This week marks “Research Week” on our blog and we will be highlighting marine debris research projects throughout the week! Research is an important part of addressing marine debris, as we can only effectively address it by understanding the problem the best we can.
By: Amy NS Siuda (Eckerd College), Kara Lavender Law (Sea Education Association), and Tony Andrady (Helix Science), Guest Bloggers and Principal Investigators for the Research Project “Investigating the Influence of Microplastics (and contaminants) on the Grazing Behavior of Copepods”
Can the tiniest plastic particles in the ocean introduce contaminants to the food web? This very question was at the heart of our recent research project, funded by the NOAA Marine Debris Program. As a first step to answering this question, we proposed to test whether microscopic copepods, the most abundant multicellular organisms in the ocean, would eat contaminated plastic particles.
Microplastic debris (less than 5mm) can originate from the likes of facial and body washes in the form of “microbeads,” or may start as larger, more recognizable, objects that break down into smaller and smaller pieces over time. Microscopic plastic particles can be as small as the single-celled algae that form the base of the marine food web (30 times smaller than a grain of salt!) and which are the primary diet for copepods.

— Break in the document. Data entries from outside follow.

@[simp] theorem State.orFps_ctxs (s : State) (fl : Fl) : (s.orFps fl).ctxs = s.ctxs := rfl
@[simp] theorem State.orFps_mem (s : State) (fl : Fl) : (s.orFps fl).mem = s.mem := rfl
@[simp] theorem State.orFps_poison (s : State) (fl : Fl) : (s.orFps fl).poison = s.poison := rfl
@[simp] theorem State.orFps_hstk (s : State) (fl : Fl) : (s.orFps fl).hstk = s.hstk := rfl
@[simp] theorem State.orFps_bankStk (s : State) (fl : Fl) : (s.orFps fl).bankStk = s.bankStk := rfl
@[simp] theorem State.orFps_cells (s : State) (fl : Fl) : (s.orFps fl).cells = s.cells := rfl
@[simp] theorem State.orFps_tlb (s : State) (fl : Fl) : (s.orFps fl).tlb = s.tlb := rfl
@[simp] theorem State.orFps_blocks (s : State) (fl : Fl) : (s.orFps fl).blocks = s.blocks := rfl
@[simp] theorem State.orFps_cores (s : State) (fl : Fl) : (s.orFps fl).cores = s.cores := rfl
@[simp] theorem State.orFps_parts (s : State) (fl : Fl) : (s.orFps fl).parts = s.parts := rfl
@[simp] theorem State.orFps_waits (s : State) (fl : Fl) : (s.orFps fl).waits = s.waits := rfl
@[simp] theorem State.orFps_phasers (s : State) (fl : Fl) : (s.orFps fl).phasers = s.phasers := rfl
@[simp] theorem State.orFps_locks (s : State) (fl : Fl) : (s.orFps fl).locks = s.locks := rfl
@[simp] theorem State.orFps_faults (s : State) (fl : Fl) : (s.orFps fl).faults = s.faults := rfl
@[simp] theorem State.orFps_links (s : State) (fl : Fl) : (s.orFps fl).links = s.links := rfl
@[simp] theorem State.orFps_out (s : State) (fl : Fl) : (s.orFps fl).out = s.out := rfl
@[simp] theorem State.orFps_nacks (s : State) (fl : Fl) : (s.orFps fl).nacks = s.nacks := rfl
@[simp] theorem State.orFps_strays (s : State) (fl : Fl) : (s.orFps fl).strays = s.strays := rfl
@[simp] theorem State.orFps_samap (s : State) (fl : Fl) : (s.orFps fl).samap = s.samap := rfl
@[simp] theorem State.orFps_dbgid (s : State) (fl : Fl) : (s.orFps fl).dbgid = s.dbgid := rfl
@[simp] theorem State.orFps_dbgbp (s : State) (fl : Fl) : (s.orFps fl).dbgbp = s.dbgbp := rfl
@[simp] theorem State.orFps_msix (s : State) (fl : Fl) : (s.orFps fl).msix = s.msix := rfl
@[simp] theorem State.orFps_raised (s : State) (fl : Fl) : (s.orFps fl).raised = s.raised := rfl
@[simp] theorem State.orFps_fw (s : State) (fl : Fl) : (s.orFps fl).fw = s.fw := rfl
@[simp] theorem State.orFps_resp (s : State) (fl : Fl) : (s.orFps fl).resp = s.resp := rfl
@[simp] theorem State.orFps_clock (s : State) (fl : Fl) : (s.orFps fl).clock = s.clock := rfl
@[simp] theorem State.orFps_tick (s : State) (fl : Fl) : (s.orFps fl).tick = s.tick := rfl
@[simp] theorem State.orFps_sched (s : State) (fl : Fl) : (s.orFps fl).sched = s.sched := rfl
@[simp] theorem State.orFps_sel (s : State) (fl : Fl) : (s.orFps fl).sel = s.sel := rfl
@[simp] theorem State.orFps_ir (s : State) (fl : Fl) : (s.orFps fl).ir = s.ir := rfl
@[simp] theorem State.orFps_ctx_part (s : State) (fl : Fl) : (s.orFps fl).ctx.part = s.ctx.part := rfl
@[simp] theorem State.orFps_ctx_slot (s : State) (fl : Fl) : (s.orFps fl).ctx.slot = s.ctx.slot := rfl
@[simp] theorem State.orFps_ctx_lix (s : State) (fl : Fl) : (s.orFps fl).ctx.lix = s.ctx.lix := rfl
@[simp] theorem State.orFps_ctx_core (s : State) (fl : Fl) : (s.orFps fl).ctx.core = s.ctx.core := rfl
@[simp] theorem State.orFps_ctx_bank (s : State) (fl : Fl) : (s.orFps fl).ctx.bank = s.ctx.bank := rfl
@[simp] theorem State.orFps_ctx_full (s : State) (fl : Fl) : (s.orFps fl).ctx.full = s.ctx.full := rfl
@[simp] theorem State.orFps_ctx_status (s : State) (fl : Fl) : (s.orFps fl).ctx.status = s.ctx.status := rfl
@[simp] theorem State.orFps_ctx_resident (s : State) (fl : Fl) : (s.orFps fl).ctx.resident = s.ctx.resident := rfl
@[simp] theorem State.orFps_ctx_parked (s : State) (fl : Fl) : (s.orFps fl).ctx.parked = s.ctx.parked := rfl
@[simp] theorem State.orFps_ctx_parkSlot (s : State) (fl : Fl) : (s.orFps fl).ctx.parkSlot = s.ctx.parkSlot := rfl
@[simp] theorem State.orFps_ctx_parkAge (s : State) (fl : Fl) : (s.orFps fl).ctx.parkAge = s.ctx.parkAge := rfl
@[simp] theorem State.orFps_ctx_parkFail (s : State) (fl : Fl) : (s.orFps fl).ctx.parkFail = s.ctx.parkFail := rfl
@[simp] theorem State.orFps_ctx_held (s : State) (fl : Fl) : (s.orFps fl).ctx.held = s.ctx.held := rfl
@[simp] theorem State.orFps_ctx_atBrk (s : State) (fl : Fl) : (s.orFps fl).ctx.atBrk = s.ctx.atBrk := rfl
@[simp] theorem State.orFps_ctx_dbgSpill (s : State) (fl : Fl) : (s.orFps fl).ctx.dbgSpill = s.ctx.dbgSpill := rfl
@[simp] theorem State.orFps_ctx_quiet (s : State) (fl : Fl) : (s.orFps fl).ctx.quiet = s.ctx.quiet := rfl
@[simp] theorem State.orFps_ctx_pc (s : State) (fl : Fl) : (s.orFps fl).ctx.pc = s.ctx.pc := rfl
@[simp] theorem State.orFps_ctx_ended (s : State) (fl : Fl) : (s.orFps fl).ctx.ended = s.ctx.ended := rfl
@[simp] theorem State.orFps_ctx_wait (s : State) (fl : Fl) : (s.orFps fl).ctx.wait = s.ctx.wait := rfl
@[simp] theorem State.orFps_ctx_since (s : State) (fl : Fl) : (s.orFps fl).ctx.since = s.ctx.since := rfl
@[simp] theorem State.orFps_ctx_away (s : State) (fl : Fl) : (s.orFps fl).ctx.away = s.ctx.away := rfl
@[simp] theorem State.orFps_ctx_brk (s : State) (fl : Fl) : (s.orFps fl).ctx.brk = s.ctx.brk := rfl
@[simp] theorem State.orFps_ctx_skipBrk (s : State) (fl : Fl) : (s.orFps fl).ctx.skipBrk = s.ctx.skipBrk := rfl
@[simp] theorem State.orFps_ctx_sq (s : State) (fl : Fl) : (s.orFps fl).ctx.sq = s.ctx.sq := rfl
@[simp] theorem State.orFps_ctx_ac (s : State) (fl : Fl) : (s.orFps fl).ctx.ac = s.ctx.ac := rfl
@[simp] theorem State.orFps_ctx_lc (s : State) (fl : Fl) : (s.orFps fl).ctx.lc = s.ctx.lc := rfl
@[simp] theorem State.orFps_ctx_vx (s : State) (fl : Fl) : (s.orFps fl).ctx.vx = s.ctx.vx := rfl
@[simp] theorem State.orFps_ctx_pl (s : State) (fl : Fl) : (s.orFps fl).ctx.pl = s.ctx.pl := rfl
@[simp] theorem State.orFps_ctx_tr (s : State) (fl : Fl) : (s.orFps fl).ctx.tr = s.ctx.tr := rfl
@[simp] theorem State.orFps_ctx_cp (s : State) (fl : Fl) : (s.orFps fl).ctx.cp = s.ctx.cp := rfl
@[simp] theorem State.orFps_ctx_sy (s : State) (fl : Fl) : (s.orFps fl).ctx.sy = s.ctx.sy := rfl
@[simp] theorem State.orFps_ctx_tc (s : State) (fl : Fl) : (s.orFps fl).ctx.tc = s.ctx.tc := rfl
@[simp] theorem State.orFps_ctx_views (s : State) (fl : Fl) : (s.orFps fl).ctx.views = s.ctx.views := rfl
@[simp] theorem State.orFps_ctx_regBytes (s : State) (fl : Fl) : (s.orFps fl).ctx.regBytes = s.ctx.regBytes := rfl
@[simp] theorem State.orFps_ctx_spBytes (s : State) (fl : Fl) : (s.orFps fl).ctx.spBytes = s.ctx.spBytes := rfl
@[simp] theorem State.orFps_ctx_effPrio (s : State) (fl : Fl) : (s.orFps fl).ctx.effPrio = s.ctx.effPrio := rfl
@[simp] theorem State.orFps_ctx_aged (s : State) (fl : Fl) : (s.orFps fl).ctx.aged = s.ctx.aged := rfl
@[simp] theorem State.orFps_ctx_passed (s : State) (fl : Fl) : (s.orFps fl).ctx.passed = s.ctx.passed := rfl
@[simp] theorem State.orFps_ctx_epoch (s : State) (fl : Fl) : (s.orFps fl).ctx.epoch = s.ctx.epoch := rfl
@[simp] theorem State.orFps_ctx_log (s : State) (fl : Fl) : (s.orFps fl).ctx.log = s.ctx.log := rfl
@[simp] theorem State.orFps_ctx_snaps (s : State) (fl : Fl) : (s.orFps fl).ctx.snaps = s.ctx.snaps := rfl
@[simp] theorem State.orFps_ctx_fqEpoch (s : State) (fl : Fl) : (s.orFps fl).ctx.fqEpoch = s.ctx.fqEpoch := rfl
@[simp] theorem State.orFps_ctx_hEpoch (s : State) (fl : Fl) : (s.orFps fl).ctx.hEpoch = s.ctx.hEpoch := rfl
@[simp] theorem State.orFps_ctx_digest (s : State) (fl : Fl) : (s.orFps fl).ctx.digest = s.ctx.digest := rfl
@[simp] theorem State.orFps_ctx_step (s : State) (fl : Fl) : (s.orFps fl).ctx.step = s.ctx.step := rfl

Unfortunately, this plastic debris is often contaminated with toxic chemicals. Plastics can absorb and concentrate toxic pollutants present at trace levels in seawater, and some of the chemical additives mixed in during the manufacturing process can be toxic as well. When marine organisms ingest chemical-laden plastic pieces, some of the pollutants may be released within the gut of the animal and absorbed into body tissue. Although it is uncertain how much of these harmful chemicals enter marine animals due to ingestion of plastic debris in the ocean, laboratory experiments suggest there may be reason for concern.
Biological oceanographers often use simple bottle incubation experiments to isolate and observe interactions between microorganisms. Using this model, and using three common pollutants (nonylphenol, decabromodiphenyl ether, and dicholoro-diphenyl-tricholorethane—say that five times fast!) to contaminate select microbeads, we exposed individual copepods to one of four diets: microalgae, uncontaminated microplastic beads, contaminated microplastic beads, and a mixed diet of microalgae and contaminated microplastic beads.
Copepods in the wild tend to avoid eating naturally-toxic microalgae, so we were interested to learn if copepods exposed to a mixed diet would indiscriminately eat contaminated microbeads along with the algae, or if they would somehow sense and avoid eating contaminated microbeads altogether. If copepods eat the microbeads, there is potential for biological accumulation of contaminants that begins at the very base of the food web.
The experiments showed that copepods ate the contaminated plastic beads and apparently were not able to distinguish between an uncontaminated plastic bead and a highly contaminated bead. This was true of all three pollutants we tested.
The experiments also attempted to figure out the fraction of beads eaten by copepods when they were presented with a mixture of plastic beads (clean or contaminated) and algae, their staple food. However, unexpected methodological challenges complicated the data. In order to quantify the number of plastic beads and algae that were consumed during an experiment, we used automated particle counting based upon particle size. We discovered that the tiny polyethylene beads had a tendency to clump together. These clumps, together with biological debris from the algal cultures, obscured the particle size information needed to determine the number of plastic beads and algal cells that had been eaten. This result, while disappointing, revealed a previously unknown phenomenon (plastic particle clumping) and will inform future experimental designs.
Although the fraction of ingested microbeads couldn’t be determined, the discovery that copepods ate both contaminated plastics and clean plastics is an important finding. It suggests these organisms either cannot sense these particular contaminants on their food, or cannot selectively avoid food particles contaminated with toxic chemicals. Without these avoidance mechanisms, there may be toxicological effects for copepods exposed to contaminated plastics in the ocean.